[Stored dataset items]
* * * * * * *

-- ==== Sys2Proof/Laws/Display.lean ====
section
/-! SUPPORT. What DCS sends is legal, and what it renders leaves the unused bits clear. -/

namespace Sys2Proof.Machine

/-- Everything a flush sends is legal (30_encoding.md R86). -/
theorem legal_flush (m : Memory) : ∀ e ∈ flushEvents m, BusEvent.legal e = true := by
  intro e he
  simp only [flushEvents, List.mem_map, List.mem_range, Config.bufLen] at he
  obtain ⟨p, hp, rfl⟩ := he
  have : ∀ q : BitVec 4, q.setWidth 8 ≤ 0x0F#8 := by decide
  simp [flushEvent, BusEvent.legal, Config.i2cAddr, dataBytes, this]

theorem legal_blink (r) : BusEvent.legal (.xfer Config.i2cAddr (blinkBytes r)) = true := by cases r <;> decide

theorem legal_bright : ∀ l, BusEvent.legal (.xfer Config.i2cAddr (brightBytes l)) = true := by decide

theorem legal_data : ∀ (p : BitVec 4) (v : Byte), BusEvent.legal (.xfer Config.i2cAddr (dataBytes p v)) = true := by
  intro p v
  have : ∀ q : BitVec 4, q.setWidth 8 ≤ 0x0F#8 := by decide
  simp [BusEvent.legal, Config.i2cAddr, dataBytes, this]

/-! ### The unused bits of the buffer (42_display.md R139) -/

/-- Bit 7 of every odd byte is clear: no mask has bit 15 set. -/
def Clean (m : Memory) : Prop := ∀ p < 8, (Memory.read m (2 * p + 1)).getLsbD 7 = false

/-- Bytes 8 and up are zero. -/
def High (m : Memory) : Prop := ∀ a, 8 ≤ a → Memory.read m a = 0x00#8

theorem clean_zero : Clean Memory.zeroed := by intro p _; simp

theorem high_zero : High Memory.zeroed := fun _ _ => rfl

theorem clean_putChar (p c dp) (m : Memory) (h : Clean m) : Clean (putChar p c dp m) := by
  intro k hk
  unfold putChar
  split
  · exact h k hk
  · rw [Memory.read_write2]
    have := charMask_bit15 c dp
    split
    · omega
    · split
      · rw [BitVec.getLsbD_extractLsb']; simpa using this
      · exact h k hk

theorem high_putChar (p c dp) (m : Memory) (h : High m) : High (putChar p c dp m) := by
  intro k hk
  unfold putChar
  split
  · exact h k hk
  · rename_i hr
    rw [Bool.not_eq_true, outOfRange_eq_false] at hr
    simp only [Config.nDigits] at hr
    rw [Memory.read_write2, if_neg (by omega), if_neg (by omega)]
    exact h k hk

theorem clean_place (sl) : ∀ p (m : Memory), Clean m → Clean (place p sl m) := by
  induction sl with
  | nil => intro p m h; exact h
  | cons x r ih => intro p m h; exact ih _ _ (clean_putChar _ _ _ _ h)

theorem high_place (sl) : ∀ p (m : Memory), High m → High (place p sl m) := by
  induction sl with
  | nil => intro p m h; exact h
  | cons x r ih => intro p m h; exact ih _ _ (high_putChar _ _ _ _ h)

/-- A padded text has at least one window (43_scroll.md R172). -/
theorem padText_length (x l) : 4 ≤ (padText x l).length := by
  simp [padText, padBase]; omega

end Sys2Proof.Machine
end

* * * * * * *

• _Your objective_
Work out how many lines in the records hold the word "omega", and answer with that number alone.

• _Exercise answer_
3